Soenarko Tuai Sorotan: Dari Arogansi hingga Dugaan Post Power Syndrome

oleh -80 Dilihat

Jakarta – Netizen ramai dengan sikap Mayjend Purn Soenarko yang dinilai kontroversial dan tidak menunjukkan contoh yang baik untuk sosok seorang militer sejati. Sebaliknya Soenarko lebih menunjukkan karakter otoriter khas militer usang yang ingin dihormati tetapi senang merendahkan orang.

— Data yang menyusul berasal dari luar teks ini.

/-- The safe outputs of a shutdown do not depend on the lines. -/
theorem safeOutputs_withLines (s : State) (l : Lines) : (s.withLines l).safeOutputs = s.safeOutputs.withLines l := by
  unfold safeOutputs
  rw [foldl_withLines _ l (fun s p => by simp only [put_withLines, clrBit_withLines, modPort_withLines])]
  simp only [sdrStop_withLines, txDown_withLines]

/-- Outputs that are safe already are left alone. -/
theorem guardOutputs_safe {s : State} (h : s.hk.shdn.isSome = true → s.safeOutputs = s) : s.guardOutputs = s := by
  unfold guardOutputs
  split
  · exact h ‹_›
  · rfl

end State

/-- A command that changes nothing, whether or not hashes read on. -/
theorem gives_quiet_of_still {i : Instr} {s : State} (hs : s.hk.shdn.isSome = true → s.safeOutputs = s) (h : exec i s = commit s ∨ exec i s = commit (s.readOn s)) :
    Gives i s (Quiet s) := by
  rcases h with h | h
  · refine ⟨_, h, ?_⟩
    rw [guardOutputs_safe hs]
    exact ⟨settle_frame s, follows_settle_still rfl rfl⟩
  · have hr : (s.readOn s).safeOutputs = s.safeOutputs.withLines (s.readOn s).lines := safeOutputs_withLines s _
    refine ⟨_, h, ?_⟩
    rw [guardOutputs_safe fun hd => by rw [hr, hs hd]; rfl]
    exact quiet_settle s

section Held

variable {s : State} (hn : s.hold ≠ .none)

include hn

theorem act_held (f : State → State) : act s f = commit (s.readOn s) := by simp [act, running, hn]

theorem actMem_held (f : State → State) : actMem s f = commit (s.readOn s) := act_held hn _

theorem actAlways_held (f : State → State) (h : s.hold ≠ .system) : actAlways s f = commit (s.readOn s) := by simp [actAlways, hn, h]

theorem actAs_held {who : Party} (f : State → State) (h : who = .met → s.hold ≠ .system) : actAs who s f = commit (s.readOn s) := by
  have hc : ¬ (s.hold = .none ∨ who = .met ∧ s.hold = .system) := fun e => e.elim hn fun e => h e.1 e.2
  rw [actAs, if_neg hc]

/-- No core but MET executes an instruction, and MET none while its domain is held. -/
theorem executing_held {k : Core} (h : k = .met → s.hold ≠ .system) : s.executing k = false := by
  have hc : (s.running || (k == .met && s.hold == .system)) = false := by
    simpa [running, hn] using h
  rw [executing, hc, Bool.false_and, Bool.false_and]

/-- An instruction that is none of MET's in a system reset. -/
theorem pulon_held {k : Core} {i : Instr} (n : Nat) (eff : Nat → State → State) (h : s.hold = .system → (encodePulon i).any (fun e => e.1 == .met) = false) :
    s.pulon k i n eff = s := by
  refine if_neg fun he => ?_
  obtain ⟨he, hf⟩ := Bool.and_eq_true_iff.mp he
  by_cases hk : k = .met ∧ s.hold = .system
  · obtain ⟨rfl, hs⟩ := hk
    cases hi : encodePulon i with
    | none => simp [fetches, hiddenCode, hi] at hf
    | some e =>
      have := h hs
      simp_all [fetches, hiddenCode]
  · rw [executing_held hn (fun e hs => hk ⟨e, hs⟩)] at he
    cases he

theorem interruptEntry_held {k : Core} (h : k = .met → s.hold ≠ .system) : s.interruptEntry k = s := by
  cases k
  case sup => exact if_neg (by simp [running, hn])
  case met => exact if_neg (by simp [running, hn, h rfl])
  all_goals rfl

theorem illegal_held {k : Core} (h : k = .met → s.hold ≠ .system) : s.illegal k = s :=
  if_neg (by rw [executing_held hn h, Bool.false_and]; exact Bool.false_ne_true)

theorem thermalEntry_held (h : s.hold ≠ .system) (limit : Bool) : s.thermalEntry limit = s := by
  unfold thermalEntry powerHeld
  cases s.hk.shdn with
  | none => rfl
  | some d =>
    refine if_pos ?_
    cases hh : s.hold <;> simp_all

end Held

/-! ## Each command -/

theorem encodePulon_of_systemRuns {i : Instr} (h : systemRuns i = false) : (encodePulon i).any (fun e => e.1 == .met) = false := (Bool.or_eq_false_iff.mp h).1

Hal tersebut muncul setelah komentarnya terhadap sesama purnawirawan TNI yakni Luhut Binsar Pandjaitan yang disebut penjilat, pembohong dan rakus.

Netizen kemudian mengingatkan Soenarko yang pernah menjadi tersangka kasus makar dan kepemilikan senjata api illegal kemudian dibebaskan justru dengan jaminan okeh Luhut Binsar Panjaitan.

“Bahasa terima kasih yang aneh, ditolong malah balas memaki,” terang salah satu netizen. Yang lain menyebut Soenarko sebagai Jenderal sakit hati yang tidak tau diri.

Post power syndrom dan kehilangan arah, soenarko dinilai senang berbicara serampangan dalam berbagai momentum, bahkan menyebut pihak yang mengkritiknya sebagai orang gila.

Soenarko juga diminta untuk lebih banyak introspeksi diri bahwa kondisinya saat ini mungkin tidak lepas dari sifatnya yang tidak baik pada saat menjabat.

“Apa yang ditabur itulah yang dituai, pakdhe narko baiknya banyak berbuat baik dan bertaubat supaya hari tuanya tenang” sebut salah satu warganet lainnya.

Soenarko juga dinilai tidak layak untuk dijadikan tokoh, karena tidak bisa memberikan contoh yang baik, mulai dari sikap dan perkataanya penuh dengan kebencian dan fitnah kejam yang kerap diarahkan kepada seseorang demi memperoleh keuntungan pribadi.

Tinggalkan Balasan

Alamat email Anda tidak akan dipublikasikan. Ruas yang wajib ditandai *

No More Posts Available.

No more pages to load.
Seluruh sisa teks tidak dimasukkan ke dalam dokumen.